EXERCISE GOAL –
Copy exactly the stretch of data below from the line with "namespace Sys2Proof.Machine" through the line with "c.led := (rfl)", including both of those lines.
========================================================================
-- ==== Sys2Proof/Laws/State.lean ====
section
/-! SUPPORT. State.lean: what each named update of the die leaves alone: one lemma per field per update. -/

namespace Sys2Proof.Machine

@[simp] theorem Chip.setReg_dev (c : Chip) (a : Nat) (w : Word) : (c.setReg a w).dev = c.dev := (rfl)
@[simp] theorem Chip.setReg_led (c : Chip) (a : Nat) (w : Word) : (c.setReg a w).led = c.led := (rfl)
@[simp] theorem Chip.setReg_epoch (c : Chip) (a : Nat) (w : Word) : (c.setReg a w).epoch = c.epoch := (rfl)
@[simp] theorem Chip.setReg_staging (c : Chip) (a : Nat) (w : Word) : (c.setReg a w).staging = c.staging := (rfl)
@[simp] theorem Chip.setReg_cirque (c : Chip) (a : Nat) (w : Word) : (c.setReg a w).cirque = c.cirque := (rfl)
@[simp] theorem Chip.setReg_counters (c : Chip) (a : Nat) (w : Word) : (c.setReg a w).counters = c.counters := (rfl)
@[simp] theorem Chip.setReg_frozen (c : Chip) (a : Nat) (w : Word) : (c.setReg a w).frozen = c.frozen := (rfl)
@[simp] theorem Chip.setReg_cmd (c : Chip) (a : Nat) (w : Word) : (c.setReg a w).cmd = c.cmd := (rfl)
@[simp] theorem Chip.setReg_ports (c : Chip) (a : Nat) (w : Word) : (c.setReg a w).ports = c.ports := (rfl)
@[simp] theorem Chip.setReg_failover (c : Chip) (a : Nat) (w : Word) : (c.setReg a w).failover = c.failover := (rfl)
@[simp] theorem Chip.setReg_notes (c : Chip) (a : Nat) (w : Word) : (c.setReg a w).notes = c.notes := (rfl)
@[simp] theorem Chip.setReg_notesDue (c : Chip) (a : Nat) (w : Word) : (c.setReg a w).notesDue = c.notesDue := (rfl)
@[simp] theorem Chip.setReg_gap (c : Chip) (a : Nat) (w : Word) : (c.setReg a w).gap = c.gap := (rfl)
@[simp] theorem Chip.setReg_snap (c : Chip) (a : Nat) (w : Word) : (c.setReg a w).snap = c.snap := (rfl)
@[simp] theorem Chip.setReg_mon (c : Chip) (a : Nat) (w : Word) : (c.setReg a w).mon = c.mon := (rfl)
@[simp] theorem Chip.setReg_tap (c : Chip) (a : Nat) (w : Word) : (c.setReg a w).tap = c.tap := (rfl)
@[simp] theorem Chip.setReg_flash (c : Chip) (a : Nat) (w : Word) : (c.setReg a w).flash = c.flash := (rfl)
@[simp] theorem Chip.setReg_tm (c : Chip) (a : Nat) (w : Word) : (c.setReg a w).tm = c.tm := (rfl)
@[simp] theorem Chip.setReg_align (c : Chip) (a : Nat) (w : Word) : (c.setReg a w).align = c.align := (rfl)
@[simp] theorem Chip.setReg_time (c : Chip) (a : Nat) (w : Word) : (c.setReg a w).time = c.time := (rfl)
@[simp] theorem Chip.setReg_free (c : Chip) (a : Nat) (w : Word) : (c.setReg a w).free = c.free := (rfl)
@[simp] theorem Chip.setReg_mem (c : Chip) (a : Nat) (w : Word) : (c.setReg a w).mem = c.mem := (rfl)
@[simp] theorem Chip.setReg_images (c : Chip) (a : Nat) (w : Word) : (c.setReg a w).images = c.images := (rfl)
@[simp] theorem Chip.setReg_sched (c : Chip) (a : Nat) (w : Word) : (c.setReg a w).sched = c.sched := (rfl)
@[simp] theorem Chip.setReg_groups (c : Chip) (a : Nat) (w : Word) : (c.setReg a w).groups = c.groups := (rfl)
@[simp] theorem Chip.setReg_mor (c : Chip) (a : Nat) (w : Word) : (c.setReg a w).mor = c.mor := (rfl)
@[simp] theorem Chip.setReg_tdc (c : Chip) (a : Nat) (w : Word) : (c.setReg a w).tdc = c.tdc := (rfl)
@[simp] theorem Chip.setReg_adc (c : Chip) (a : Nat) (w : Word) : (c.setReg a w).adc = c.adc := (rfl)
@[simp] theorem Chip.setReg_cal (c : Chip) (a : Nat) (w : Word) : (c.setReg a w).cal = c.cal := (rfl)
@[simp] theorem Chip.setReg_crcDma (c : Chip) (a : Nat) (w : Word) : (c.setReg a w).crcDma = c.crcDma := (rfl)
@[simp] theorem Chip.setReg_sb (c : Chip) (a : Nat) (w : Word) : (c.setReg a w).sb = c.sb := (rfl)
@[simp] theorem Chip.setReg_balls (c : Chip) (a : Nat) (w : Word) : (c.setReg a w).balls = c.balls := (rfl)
========================================================================
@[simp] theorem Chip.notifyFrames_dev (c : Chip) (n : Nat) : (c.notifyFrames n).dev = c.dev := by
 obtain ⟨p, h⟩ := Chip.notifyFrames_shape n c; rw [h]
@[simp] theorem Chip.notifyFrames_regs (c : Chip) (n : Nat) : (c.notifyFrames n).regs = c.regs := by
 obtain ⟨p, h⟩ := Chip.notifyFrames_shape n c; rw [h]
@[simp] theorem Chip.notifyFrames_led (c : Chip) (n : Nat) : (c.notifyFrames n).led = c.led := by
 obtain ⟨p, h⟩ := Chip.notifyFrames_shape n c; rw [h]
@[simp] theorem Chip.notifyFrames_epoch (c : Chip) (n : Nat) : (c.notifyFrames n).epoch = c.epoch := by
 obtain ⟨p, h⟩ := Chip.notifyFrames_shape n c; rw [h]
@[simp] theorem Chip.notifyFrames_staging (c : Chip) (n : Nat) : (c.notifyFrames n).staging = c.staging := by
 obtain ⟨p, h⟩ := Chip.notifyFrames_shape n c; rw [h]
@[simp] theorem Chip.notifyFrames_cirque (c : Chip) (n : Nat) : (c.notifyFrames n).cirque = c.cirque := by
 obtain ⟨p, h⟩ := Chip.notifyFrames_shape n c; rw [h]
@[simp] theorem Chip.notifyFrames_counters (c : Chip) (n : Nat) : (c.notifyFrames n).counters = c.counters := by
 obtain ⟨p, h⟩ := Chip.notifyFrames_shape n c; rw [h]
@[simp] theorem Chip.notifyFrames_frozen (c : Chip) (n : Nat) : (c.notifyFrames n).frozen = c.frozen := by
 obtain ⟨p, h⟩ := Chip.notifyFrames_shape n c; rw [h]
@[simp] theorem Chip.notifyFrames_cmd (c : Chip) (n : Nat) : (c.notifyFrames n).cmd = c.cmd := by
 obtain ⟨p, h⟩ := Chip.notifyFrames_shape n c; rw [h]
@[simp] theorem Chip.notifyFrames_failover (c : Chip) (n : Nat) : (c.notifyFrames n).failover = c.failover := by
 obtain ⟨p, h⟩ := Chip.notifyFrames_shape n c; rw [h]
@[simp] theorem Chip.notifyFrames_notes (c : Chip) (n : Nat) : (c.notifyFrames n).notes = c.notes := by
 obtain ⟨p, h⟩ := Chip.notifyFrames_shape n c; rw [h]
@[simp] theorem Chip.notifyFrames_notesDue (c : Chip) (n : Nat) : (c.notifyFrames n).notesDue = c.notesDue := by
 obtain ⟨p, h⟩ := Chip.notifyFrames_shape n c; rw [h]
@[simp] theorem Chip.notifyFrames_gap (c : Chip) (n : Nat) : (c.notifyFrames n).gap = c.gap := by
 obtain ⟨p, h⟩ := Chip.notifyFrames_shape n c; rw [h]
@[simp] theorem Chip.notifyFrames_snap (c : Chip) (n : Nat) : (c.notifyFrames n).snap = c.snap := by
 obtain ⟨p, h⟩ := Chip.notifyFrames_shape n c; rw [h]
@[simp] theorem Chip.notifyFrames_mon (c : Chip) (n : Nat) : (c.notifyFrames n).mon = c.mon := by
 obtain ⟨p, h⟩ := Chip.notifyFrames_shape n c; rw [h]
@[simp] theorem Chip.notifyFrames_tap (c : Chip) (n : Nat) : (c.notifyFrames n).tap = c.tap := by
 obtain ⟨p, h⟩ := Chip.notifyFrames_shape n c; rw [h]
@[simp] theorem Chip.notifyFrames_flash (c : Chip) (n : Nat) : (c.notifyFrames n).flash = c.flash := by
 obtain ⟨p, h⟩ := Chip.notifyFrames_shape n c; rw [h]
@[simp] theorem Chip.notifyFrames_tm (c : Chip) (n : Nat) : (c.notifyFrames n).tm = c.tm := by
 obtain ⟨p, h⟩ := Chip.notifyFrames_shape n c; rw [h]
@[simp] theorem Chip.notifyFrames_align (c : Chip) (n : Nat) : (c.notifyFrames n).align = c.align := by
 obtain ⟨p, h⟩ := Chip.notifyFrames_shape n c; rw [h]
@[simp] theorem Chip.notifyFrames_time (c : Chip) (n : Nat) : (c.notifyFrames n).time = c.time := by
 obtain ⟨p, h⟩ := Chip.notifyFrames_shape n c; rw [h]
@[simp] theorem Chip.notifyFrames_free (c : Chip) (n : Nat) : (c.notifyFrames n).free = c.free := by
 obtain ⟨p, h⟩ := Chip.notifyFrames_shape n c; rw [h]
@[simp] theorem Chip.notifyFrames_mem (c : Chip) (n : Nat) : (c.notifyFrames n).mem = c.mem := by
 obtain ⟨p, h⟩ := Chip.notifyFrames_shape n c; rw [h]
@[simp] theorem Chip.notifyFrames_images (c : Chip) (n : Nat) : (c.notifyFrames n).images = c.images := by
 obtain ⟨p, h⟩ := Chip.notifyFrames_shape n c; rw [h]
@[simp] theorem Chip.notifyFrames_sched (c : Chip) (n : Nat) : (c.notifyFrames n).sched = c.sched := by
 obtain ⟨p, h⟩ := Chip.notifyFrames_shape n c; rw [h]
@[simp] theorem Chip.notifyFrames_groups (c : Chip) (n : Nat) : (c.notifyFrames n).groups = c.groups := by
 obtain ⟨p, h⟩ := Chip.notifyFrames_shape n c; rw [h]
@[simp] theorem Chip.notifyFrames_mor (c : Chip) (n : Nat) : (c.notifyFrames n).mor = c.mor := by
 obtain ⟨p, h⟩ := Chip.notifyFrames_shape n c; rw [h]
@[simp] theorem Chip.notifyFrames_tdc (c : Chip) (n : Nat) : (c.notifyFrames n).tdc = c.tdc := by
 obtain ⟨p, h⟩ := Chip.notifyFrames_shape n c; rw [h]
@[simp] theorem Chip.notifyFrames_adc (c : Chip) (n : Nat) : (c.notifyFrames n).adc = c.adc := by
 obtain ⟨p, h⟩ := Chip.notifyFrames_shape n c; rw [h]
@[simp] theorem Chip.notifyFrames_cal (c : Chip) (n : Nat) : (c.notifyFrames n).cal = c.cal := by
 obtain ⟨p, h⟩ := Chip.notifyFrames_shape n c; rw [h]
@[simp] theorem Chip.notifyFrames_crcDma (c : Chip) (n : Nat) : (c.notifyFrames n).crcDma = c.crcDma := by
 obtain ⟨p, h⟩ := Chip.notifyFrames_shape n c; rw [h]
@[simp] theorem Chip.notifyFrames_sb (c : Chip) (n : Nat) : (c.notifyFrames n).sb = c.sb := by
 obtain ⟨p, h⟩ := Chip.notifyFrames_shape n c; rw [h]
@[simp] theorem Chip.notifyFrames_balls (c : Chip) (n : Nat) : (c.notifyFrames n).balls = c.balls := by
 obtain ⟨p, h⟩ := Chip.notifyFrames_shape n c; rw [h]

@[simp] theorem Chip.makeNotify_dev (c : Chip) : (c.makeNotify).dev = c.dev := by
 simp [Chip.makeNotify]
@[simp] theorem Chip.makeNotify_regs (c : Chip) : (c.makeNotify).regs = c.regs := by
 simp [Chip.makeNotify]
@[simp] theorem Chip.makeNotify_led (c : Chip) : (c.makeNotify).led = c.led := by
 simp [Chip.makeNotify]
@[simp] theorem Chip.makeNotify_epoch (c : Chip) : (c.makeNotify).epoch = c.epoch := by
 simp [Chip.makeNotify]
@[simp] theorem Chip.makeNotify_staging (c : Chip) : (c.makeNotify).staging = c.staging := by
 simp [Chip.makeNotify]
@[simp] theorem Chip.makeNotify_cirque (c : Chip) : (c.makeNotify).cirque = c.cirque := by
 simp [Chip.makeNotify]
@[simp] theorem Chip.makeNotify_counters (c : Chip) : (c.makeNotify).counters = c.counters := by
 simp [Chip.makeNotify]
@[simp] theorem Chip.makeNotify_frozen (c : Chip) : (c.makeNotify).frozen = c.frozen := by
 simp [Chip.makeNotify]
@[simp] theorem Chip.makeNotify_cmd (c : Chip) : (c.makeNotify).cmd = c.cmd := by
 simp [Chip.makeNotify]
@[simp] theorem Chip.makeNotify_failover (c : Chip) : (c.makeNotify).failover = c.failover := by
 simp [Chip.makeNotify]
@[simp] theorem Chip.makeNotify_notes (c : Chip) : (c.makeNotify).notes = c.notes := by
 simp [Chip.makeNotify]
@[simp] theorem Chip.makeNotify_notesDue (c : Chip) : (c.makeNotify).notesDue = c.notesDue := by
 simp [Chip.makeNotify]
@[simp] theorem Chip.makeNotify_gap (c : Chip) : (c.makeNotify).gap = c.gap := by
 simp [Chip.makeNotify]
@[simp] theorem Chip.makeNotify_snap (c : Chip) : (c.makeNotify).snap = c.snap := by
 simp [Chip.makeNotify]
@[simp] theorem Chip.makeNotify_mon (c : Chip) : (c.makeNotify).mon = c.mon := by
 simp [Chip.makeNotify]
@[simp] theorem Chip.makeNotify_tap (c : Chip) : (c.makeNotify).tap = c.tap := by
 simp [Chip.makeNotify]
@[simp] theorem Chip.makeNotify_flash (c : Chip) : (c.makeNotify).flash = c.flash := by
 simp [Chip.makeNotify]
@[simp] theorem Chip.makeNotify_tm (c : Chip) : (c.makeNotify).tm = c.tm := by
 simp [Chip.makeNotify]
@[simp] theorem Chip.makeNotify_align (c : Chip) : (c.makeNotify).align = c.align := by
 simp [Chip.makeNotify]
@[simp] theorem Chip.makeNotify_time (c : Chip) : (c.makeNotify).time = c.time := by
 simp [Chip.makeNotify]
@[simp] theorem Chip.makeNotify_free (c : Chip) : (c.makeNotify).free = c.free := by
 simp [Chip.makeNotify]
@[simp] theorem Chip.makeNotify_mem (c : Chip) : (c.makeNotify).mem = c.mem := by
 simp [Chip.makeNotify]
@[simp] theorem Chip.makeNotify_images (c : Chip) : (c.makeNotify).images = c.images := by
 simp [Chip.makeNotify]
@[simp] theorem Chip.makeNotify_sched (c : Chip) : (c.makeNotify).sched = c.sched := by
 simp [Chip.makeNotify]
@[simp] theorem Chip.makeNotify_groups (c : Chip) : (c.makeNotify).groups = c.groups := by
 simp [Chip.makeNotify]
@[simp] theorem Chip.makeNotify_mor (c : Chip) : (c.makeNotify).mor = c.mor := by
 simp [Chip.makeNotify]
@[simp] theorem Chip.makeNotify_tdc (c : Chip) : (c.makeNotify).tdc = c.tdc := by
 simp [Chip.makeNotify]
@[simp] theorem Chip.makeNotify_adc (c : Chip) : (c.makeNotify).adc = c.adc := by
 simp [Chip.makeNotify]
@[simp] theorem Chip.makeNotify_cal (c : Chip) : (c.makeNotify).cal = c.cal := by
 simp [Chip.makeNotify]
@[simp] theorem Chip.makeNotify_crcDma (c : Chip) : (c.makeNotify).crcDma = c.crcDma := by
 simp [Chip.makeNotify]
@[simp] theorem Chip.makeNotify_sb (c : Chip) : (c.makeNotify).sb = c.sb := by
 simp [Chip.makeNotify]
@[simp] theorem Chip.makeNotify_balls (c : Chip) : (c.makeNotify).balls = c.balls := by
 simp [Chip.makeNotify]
========================================================================
ANSWER TO THIS EXERCISE –
namespace Sys2Proof.Machine

@[simp] theorem Chip.setReg_dev (c : Chip) (a : Nat) (w : Word) : (c.setReg a w).dev = c.dev := (rfl)
@[simp] theorem Chip.setReg_led (c : Chip) (a : Nat) (w : Word) : (c.setReg a w).led = c.led := (rfl)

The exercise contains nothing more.